We now may express the desired expected values as

\[ \begin{align*} E_k &= \sum_{n=0}^\infty \sum_{\substack{k_1,\dots,k_{365}\in\{0,1,\dots,k-1\}\\k_1+k_2+\cdots+k_{365}= n}} \frac{1}{365^{k_1+k_2+\cdots +k_{365}}}\frac{(k_1+k_2\cdots k_{365})!}{k_1!k_2!\cdots k_{365}!}\\ & = \sum_{k_1,\dots,k_{365}\in\{0,1,\dots,k-1\}} \frac{1}{365^{k_1+k_2+\cdots +k_{365}}}\frac{(k_1+k_2\cdots k_{365})!}{k_1!k_2!\cdots k_{365}!}. \end{align*} \]

Making use of the fact that

\[ n! = \int_{0}^\infty t^n e^{-t}\, \mathrm{d}t \]

holds for every non-negative integer \(n\), we may compute the expected values as

\[ \begin{align*} E_k & = \sum_{k_1,\dots,k_{365}\in\{0,1,\dots,k-1\}} \frac{1}{365^{k_1+k_2+\cdots k_{365}}}\frac{1}{k_1!k_2!\cdots k_{365}!} \int_{0}^\infty t^{k_1+k_2+\cdots+k_{365}} e^{-t}\, \mathrm{d}t\\ & = \int_{0}^\infty \sum_{k_1,\dots,k_{365}\in\{0,1,\dots,k-1\}} \left( \frac{\left(\frac{t}{365}\right)^{k_1}}{k_1!} \cdots \frac{\left(\frac{t}{365}\right)^{k_{365}}}{k_{365}!} \right) e^{-t}\, \mathrm{d}t\\ & = \int_{0}^\infty \left( \sum_{n=0}^{k-1} \frac{\left(\frac{t}{365}\right)^{n}} {n!} \right)^{365} e^{-t}\, \mathrm{d}t\\ & = 365\int_{0}^\infty \left(e^{-t}\sum_{n=0}^{k-1}\frac{t^n}{n!}\right)^{365}\, \mathrm{d}t, \end{align*} \]
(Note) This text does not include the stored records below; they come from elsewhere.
/-- A read back's end: the target as read or bad, SAVE_FAILED or not, the image state derived, the notice, the operation
over (R171, R174). -/
theorem State.readBackEnds_spec (s : State) (j : BankJob) (misread : List (Nat × Byte))
    (notice : Bool → ImageState → NoticeBody) :
    ∃ q o n l g ls fx, s.readBackEnds j misread notice =
      { s with
        banks := s.banks.set j.target (s.bankAfter j (s.asRead j misread))
        imageState := imageStateOf (s.banks.set j.target (s.bankAfter j (s.asRead j misread)))
        faults := q, overflow := o, notices := n, noticesLost := l, globalCtrs := g, op := .idle
        freeIx := fx, agent := { s.agent with lease := ls } } := by
  generalize hm : s.asRead j misread = m
  have hb : ∃ q o n l g fx, s.settleBank j m =
      { s with
        banks := s.banks.set j.target (s.bankAfter j m), freeIx := fx
        faults := q, overflow := o, notices := n, noticesLost := l, globalCtrs := g } := by
    unfold State.settleBank
    dsimp only
    split
    · exact ⟨s.faults, s.overflow, s.notices, s.noticesLost, s.globalCtrs, s.freeIx, rfl⟩
    · obtain ⟨q, o, n, l, g, e⟩ := ({ s.setBank j.target (s.bankAfter j m) with
        freeIx := s.freeIx + 1 } : State).raiseFault_spec { kind := .saveFailed, seq := some (bankNumber j.target) }
      exact ⟨q, o, n, l, g, s.freeIx + 1, by rw [e]; rfl⟩
  obtain ⟨q, o, n, l, g, fx, e⟩ := hb
  unfold State.readBackEnds
  simp only [hm, e, State.deriveImage]
  generalize s.bankAfter j m = m'
  generalize imageStateOf (s.banks.set j.target m') = i
  generalize notice (readBackOk j m) i = body
  obtain ⟨n', l', g', e', _⟩ := State.raiseNotice_spec { s with
    banks := s.banks.set j.target m', imageState := i, freeIx := fx
    faults := q, overflow := o, notices := n, noticesLost := l, globalCtrs := g } body
  rw [e']
  exact ⟨q, o, n', l', g', _, fx, rfl⟩

/-- A read back's end keeps the logs' bounds (R155, R161). -/
theorem State.readBackEnds_logs (s : State) (j : BankJob) (misread : List (Nat × Byte))
    (notice : Bool → ImageState → NoticeBody) : KeepsLogs s (s.readBackEnds j misread notice) := by
  have a : KeepsLogs s (s.settleBank j (s.asRead j misread)) := by
    unfold State.settleBank
    dsimp only
    split
    · exact ⟨id, id⟩
    · exact KeepsLogs.trans (t := { s.setBank j.target (s.bankAfter j (s.asRead j misread)) with
        freeIx := s.freeIx + 1 }) ⟨id, id⟩ (State.raiseFault_step _ _).logs
  unfold State.readBackEnds
  dsimp only
  generalize s.settleBank j (s.asRead j misread) = u at a ⊢
  have d : KeepsLogs s u.deriveImage := by
    exact ⟨by simpa using a.faults, by simpa using a.notices⟩
  generalize u.deriveImage = v at d ⊢
  have c := d.trans (v.raiseNotice_step (notice (readBackOk j (s.asRead j misread)) v.imageState)).logs
  exact ⟨c.faults, c.notices⟩

/-- No byte beyond a bank is named when the operand is not refused (log 23). -/
theorem badAddress_none {misread : List (Nat × Byte)} (h : badAddress misread = none) :
    ∀ c ∈ misread, c.1 < bankSize := by
  intro c hc
  simp only [badAddress, Option.map_eq_none_iff, List.find?_eq_none] at h
  have := h c hc
  simpa using this

/-! ### The take of a request -/

/-- What the take of a request may do to the control state, a FULL reset apart: staging stays within its places, and an
operation that begins has a whole bank to write and finds the image not sealed (R119 to R135). -/
structure AgentStep (s t : State) : Prop where
  phase : t.phase = s.phase
  banks : t.banks = s.banks
  imageState : t.imageState = s.imageState
  generation : t.generation = s.generation
  pending : t.pending = s.pending
  logs : KeepsLogs s t
  staging : s.staging.length ≤ 16 → t.staging.length ≤ 16
  requests : t.agent.requests = s.agent.requests
  op : t.op = s.op ∨ t.op.job? = none ∨
    ∃ j, t.op.job? = some j ∧ j.bytes.length = bankSize ∧ s.imageState ≠ .sealed

theorem AgentStep.refl (s : State) : AgentStep s s :=
  ⟨rfl, rfl, rfl, rfl, rfl, .refl s, id, rfl, .inl rfl⟩

theorem AgentStep.trans {s t u : State} (a : AgentStep s t) (b : AgentStep t u) : AgentStep s u := by
  refine ⟨b.phase.trans a.phase, b.banks.trans a.banks, b.imageState.trans a.imageState,
    b.generation.trans a.generation, b.pending.trans a.pending, a.logs.trans b.logs,
    fun h => b.staging (a.staging h), b.requests.trans a.requests, ?_⟩
  rcases b.op with h | h | ⟨j, h1, h2, h3⟩
  · rw [h]; exact a.op
  · exact .inr (.inl h)
  · exact .inr (.inr ⟨j, h1, h2, by rw [← a.imageState]; exact h3⟩)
where the last line follows after making a change of variables in the integration.

Using this formula, we can now compute the expected numbers of guests that have arrived at the first instance when \(k\) people share a birthday for different values of \(k\), the first few values are shown in the table below.
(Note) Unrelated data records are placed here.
/-- READ_PORT_COUNTERS with the clear: the page is reported, and its counters alone are set to 0 (R130). -/
theorem TakesAtOnce.readPortCounters_clears (h : TakesAtOnce s m t) (holder : s.holds m = true) (op : s.op = .idle)
    {page : Byte} (arg : page.toNat ≤ 1) : Answers (.readPortCounters m t 1#8 page) s (fun w =>
      AgentOnly (s.clearPage page) w ∧ Responded s w t ([6#8, 0#8] ++ s.portCounterResults page)) := by
  have kept : (s.clearPage page).agent = s.agent ∧ (s.clearPage page).lane = s.lane ∧
      (s.clearPage page).globals = s.globals := by
    unfold State.clearPage
    split <;> exact ⟨rfl, rfl, rfl⟩
  obtain ⟨agent, lane, globals⟩ := kept
  refine h.effects holder op (.readPortCounters 1#8 page) nofun (by simp [argumentsOk, arg])
    (s.clearPage page) agent lane (by rw [globals]) 6#8 .ok ((length_portCounterResults s page).trans (by decide))
    fun fr same => ?_
  rw [State.execute, State.runReadPortCounters, if_neg (by decide), Reply.answer,
    State.portCounterResults_judgedFrom s m same]
  have cleared : (s.judgedFrom m fr).clearPage page = (s.clearPage page).inTurn (s.turnOf m) fr := by
    unfold State.clearPage
    split <;> rfl
  rw [cleared]

/-- Settles O37. -/
theorem clearingReads : Obligations.ClearingReads := by
  refine ⟨fun s m t h holder op => ⟨fun slot k hk => ?_, ?_, ?_⟩, fun s m t n h holder op low high => ?_⟩
  · refine h.effects holder op (.readStreamCounters slot 1#8) nofun ?_
      (s.mapStream k (fun st => { st with counters := Vector.replicate 21 0#32 })) rfl rfl rfl 5#8 .ok
      (results := [slot] ++ (s.streamCounters k).toList.flatMap be32) ?_ fun fr _ => ?_
    · have inside : slot.toNat ≤ 63 := by omega
      simp [argumentsOk, inside]
    · rw [List.length_append, length_streamCounters, List.length_singleton]
      decide
    · rw [State.execute, State.runReadStreamCounters, if_neg (by decide), slotOf_eq hk]
      rfl
  · exact h.readPortCounters_clears holder op (page := 0#8) (by decide)
  · exact h.readPortCounters_clears holder op (page := 1#8) (by decide)
  · exact h.effects holder op (.readFaults n) nofun (by simp [argumentsOk, low, high])
      { s with faults := s.faults.drop n.toNat, overflow := 0#16 } rfl rfl rfl 7#8 .ok
      (results := s.faultResults n.toNat) ((length_faultResults s n.toNat high).trans (by decide)) fun _ _ => rfl

/-! ### Refused requests (R120 to R122, R127) -/

theorem known_of_needsLease (h : needsLease q = true) : ∀ x, q ≠ .unknown x := by
  rintro x rfl
  cases h

/-- A request row that needs the lease brings a request that needs it, and that no operation in progress lets pass. -/
theorem NeedsLease.asks {code : Byte} (h : NeedsLease m t c code) : ∃ q, Asks m t c q ∧ requestCode q = code ∧
    needsLease q = true ∧ ∀ holder, passesDuring holder q = false := by
  cases h with
  | readStreamCounters slot clear set =>
    exact ⟨_, .readStreamCounters slot clear, rfl, bne_iff_ne.2 set, fun _ => beq_eq_false_iff_ne.2 set⟩
  | readPortCounters clear page set =>
    exact ⟨_, .readPortCounters clear page, rfl, bne_iff_ne.2 set, fun _ => beq_eq_false_iff_ne.2 set⟩
  | readFaults n => exact ⟨_, .readFaults n, rfl, rfl, fun _ => rfl⟩
  | stageEntry slot action present rec =>
    exact ⟨_, .stageEntry slot action present rec, rfl, rfl, fun _ => rfl⟩
  | stageGlobals rec => exact ⟨_, .stageGlobals rec, rfl, rfl, fun _ => rfl⟩
  | discardStaging => exact ⟨_, .discardStaging, rfl, rfl, fun _ => rfl⟩
  | commit => exact ⟨_, .commit, rfl, rfl, fun _ => rfl⟩
  | saveImage => exact ⟨_, .saveImage, rfl, rfl, fun _ => rfl⟩
  | sealImage => exact ⟨_, .sealImage, rfl, rfl, fun _ => rfl⟩
  | resetPartTraffic => exact ⟨_, .resetPartTraffic, rfl, rfl, fun _ => rfl⟩
  | resetPartFull => exact ⟨_, .resetPartFull, rfl, rfl, fun _ => rfl⟩

/-- A refusal that the cache does not take, BUSY or for want of the lease, changes nothing (R121). -/
theorem TakesAtOnce.refused_uncached (h : TakesAtOnce s m t) (ask : Asks m t c q) {st : Status}
    (uncached : (s.holds m && cacheable st) = false) (refused : ∀ fr, (s.judgedFrom m fr).refusal m q = some st) :
    Answers c s (fun w => AgentOnly s w ∧ w.agent.cache = s.agent.cache ∧
      Responded s w t [requestCode q, statusCode st]) := by
  refine (h.refused ask refused).imp fun w ⟨only, agent, responded⟩ => ⟨only, ?_, responded⟩
  rw [agent, Agent.answered, uncached]
  rfl

/-- BUSY for a request that does not pass while an operation is in progress (R122). -/
theorem TakesAtOnce.busy (h : TakesAtOnce s m t) (ask : Asks m t c q) (op : s.op ≠ .idle) (known : ∀ x, q ≠ .unknown x)
    (stopped : passesDuring (s.holds m) q = false) : Answers c s (fun w => AgentOnly s w ∧ w.agent.cache = s.agent.cache ∧
      Responded s w t [requestCode q, 2#8]) :=
  h.refused_uncached ask (st := .busy) (Bool.and_false _) fun fr =>
    State.refusal_busy known op (by rw [s.judgedFrom_holds]; exact stopped)

/-- BAD_FRAME touches neither lease, timer nor cache (R120). -/
theorem AgentIdle.badFrame_answers (h : AgentIdle s) (lane : cellCount s.lane + 1 ≤ 16) {bytes : List Byte}
    (bad : requestFrameOk bytes = false) (one : 1 ≤ s.free.length) (cells : cellsFor bytes.length ≤ s.free.length) :
    Answers (.badFrame bytes) s (fun u => EgressOnly { s with agent := { s.agent with busy := true } } u ∧
      Responded s u (frameSeq bytes) [0#8, 8#8]) := by
  obtain ⟨v, pool, e⟩ := State.requestComes_idle h.idle h.noReset h.empty cells (fun s => s.takeFrame bytes)
  have taken : v.takeFrame bytes = (s.inTurn { s.agent with busy := true } v.free).place (frameSeq bytes) [0#8, 8#8] := by
    rw [State.takeFrame, bad, pool.same]
    rfl
  have fits : (s.inTurn { s.agent with busy := true } v.free).Fits [0#8, 8#8] :=
    ⟨lane, one.trans_eq pool.cells.length_eq.symm⟩
  obtain ⟨x, way, content⟩ := fits.responded (s := s) (t := frameSeq bytes) rfl
  refine ⟨(v.takeFrame bytes).settle, ?_, ?_, x, ?_, content⟩
  · show Host.Outcome.next (whenRunning (fun s => s.agentFrame bytes) s) = _
    rw [whenRunning_running h.running, State.agentFrame, e]
  · rw [taken, State.place_fits fits]
    exact EgressOnly.trans ⟨rfl, fun _ => rfl⟩ (State.settle_egress _)
  · rw [taken]
    exact way.settle

/-- Settles O41. -/
theorem requestsRefused : Obligations.RequestsRefused := by
  intro s m t h
  refine ⟨fun bytes bad cells => ?_, fun bytes full => ?_, fun code unknown => ?_, fun c code needs => ?_, fun other op => ?_⟩
  · exact h.agentIdle.badFrame_answers (by have := h.room; omega) bad h.oneFree cells
  · exact settles_whenRunning h.running rfl (State.requestComes_refused full _)
  · exact (h.refused (.unknownRequest code unknown) fun _ => rfl).imp fun _ ⟨only, _, responded⟩ => ⟨only, responded⟩
  · obtain ⟨q, ask, rfl, lease, stopped⟩ := needs.asks
    have known := known_of_needsLease lease
    refine ⟨fun other op => ?_, fun op => h.busy ask op known (stopped _)⟩
    exact h.refused_uncached ask (st := .noSession) (by rw [other, Bool.false_and]) fun fr =>
      State.refusal_noSession known op lease ((s.judgedFrom_holds m fr).trans other)
  · exact h.busy (q := .openSession) .openSession op nofun other

/-! ### RESET_PART FULL (R135) -/

/-- With L UP and room for any response, the OK response is placed, cached, and the reset becomes pending. -/
theorem State.runResetFull_up (up : s.linkUp .l = true) (roomy : Roomy s) (code : Byte) :
    ∃ lane free cache, s.runResetFull m t code = { s with
      lane := lane, free := free, agent := { s.agent with cache := cache, fullPending := true } } ∧
      ∃ x ∈ lane, x.frame.bytes = mgmtFrame .mgmtRsp s.globals.station t [code, 0#8] := by
  have placed := State.tryPlace_roomy roomy (t := t) (payload := responsePayload code .ok []) true
    (by rw [length_responsePayload]; decide)
  simp only [State.runResetFull, up, if_true, placed, State.cacheResponse]
  split
  · exact ⟨_, _, _, rfl, _, List.mem_append_right _ List.mem_cons_self, rfl⟩
  · exact ⟨_, _, s.agent.cache, rfl, _, List.mem_append_right _ List.mem_cons_self, rfl⟩

/-- Settles O44. -/
theorem fullResetRequested : Obligations.FullResetRequested := by
  intro s m t h holder op
  obtain ⟨fr, -, roomy, executed⟩ := h.exec_judged .resetPartFull
  have e : exec (.resetPartFull m t) s = .next ((s.judgedFrom m fr).runResetFull m t 15#8).settle :=
    executed (State.judgedFrom_allows holder op (q := .resetPart 2#8) nofun rfl fr)
  refine ⟨fun up => ?_, fun down => ?_⟩
  · obtain ⟨lane, free, cache, placed, x, way, content⟩ :=
      State.runResetFull_up (m := m) (t := t) (s := s.judgedFrom m fr) up roomy 15#8
    refine ⟨_, e, ?_⟩
    rw [placed]
    refine ⟨AgentOnly.settle ⟨⟨rfl, fun _ => rfl⟩, rfl, rfl, rfl, s.leaseTouched_holder m⟩, x, OnItsWay.settle (.inl way),
      content⟩
  · have taken : (s.judgedFrom m fr).runResetFull m t 15#8 = (s.judgedFrom m fr).takeReset := if_neg (by
      rw [Bool.not_eq_true]
      exact down)
    have fresh := (s.judgedFrom m fr).takeReset_fresh
    have loading : (s.judgedFrom m fr).takeReset.phase ≠ .running := by
      rw [fresh.phase]
      decide
    refine ⟨_, e, ?_⟩
    rw [taken, State.settle_stopped loading]
    exact { fresh with }

end Sys2Proof.Machine
end

section
/-! SUPPORT. Sessions, and what every request does to the lease: O38 (R120, R123, R124, R126). -/

namespace Sys2Proof.Machine

variable {s : State} {m t : Word16} {c : Instr} {q : Request}

/-! ### OPEN_SESSION (R123) -/

/-- OPEN_SESSION of a manager that no operation in progress keeps out is never refused (R122, Table 8-2). -/
theorem State.judgedFrom_opens (h : s.op = .idle ∨ s.holds m = true) (fr : List CellId) :
    (s.judgedFrom m fr).refusal m .openSession = none := by
  have passes : ¬ ((s.judgedFrom m fr).op ≠ .idle ∧ passesDuring ((s.judgedFrom m fr).holds m) .openSession = false) := by
    rintro ⟨busy, stopped⟩
    rcases h with idle | holder
    · exact busy idle
    · rw [s.judgedFrom_holds, holder] at stopped
      cases stopped
  rw [State.refusal, if_neg passes]
  · rfl
  · nofun
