-- ==== Sys2Proof/Machine/Counter.lean ====
section
/-! DEFINITION. U0, the frequency counter: COUNT (spec/40_count.md R141). -/

namespace Sys2Proof.Machine

/-- Phase `C_CLEAR` (R141): the result registers and every count are zeroed. -/
def clearCounts (s : State) : State :=
  { clearResults s with freq := Vector.replicate 256 0 }

/-- Phase `C_SCAN` (R141), one source byte; its index `i` is `RES_SYMS`. -/
def countByte (s : State) : Ctl :=
  let a := s.srcByteAddr s.resSyms.toNat
  match memRead s a with
  | none => .ended (raise s (.ioRead a))
  | some b =>
    .go { s with freq := s.freq.set b.toNat (s.freqAt b + 1) b.isLt, resSyms := s.resSyms + 1 }

/-- `COUNT` (R141). -/
def execCount (s : State) : Host.Outcome State Fault Refusal :=
  (Ctl.loop countByte s.srcLen.toNat (clearCounts (beginCommand s))).finish

end Sys2Proof.Machine
end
from scipy.integrate import quad
from scipy.special import factorial

def E(k, m=365):

    def integrand(t):
        out = (sum(np.exp(n*math.log(t) - t) / factorial(n) for n in range(k))) ** m
        return out

    return quad(integrand, 0, np.inf)
\(k\) \(E_k\)
1 1.0
2 24.6166
3 88.7389
4 187.0518
5 311.4494
6 456.0163
7 616.6169
8 790.2997
9 974.8939
10 1168.7567
11 1370.6135
12 1579.4531
13 1794.459
14 2014.9607
15 2240.3999
16 2470.3065
17 2704.2798
18 2941.9755
19 3183.095
20 3427.3773
21 3674.5931
22 3924.5391
23 4177.0347
24 4431.918
25 4689.0437

Below are some plots of these values.

Expected size of party the first time when there are k people who share a birthday.

Growth of expected party size as k increases appears to be linear, and approaches \(365k\) in the limit of large \(k\).

It seems that, in the limit of large \(k\), the ratio of the expected party size to the maximum party size of \(\sim365k\) approaches 1.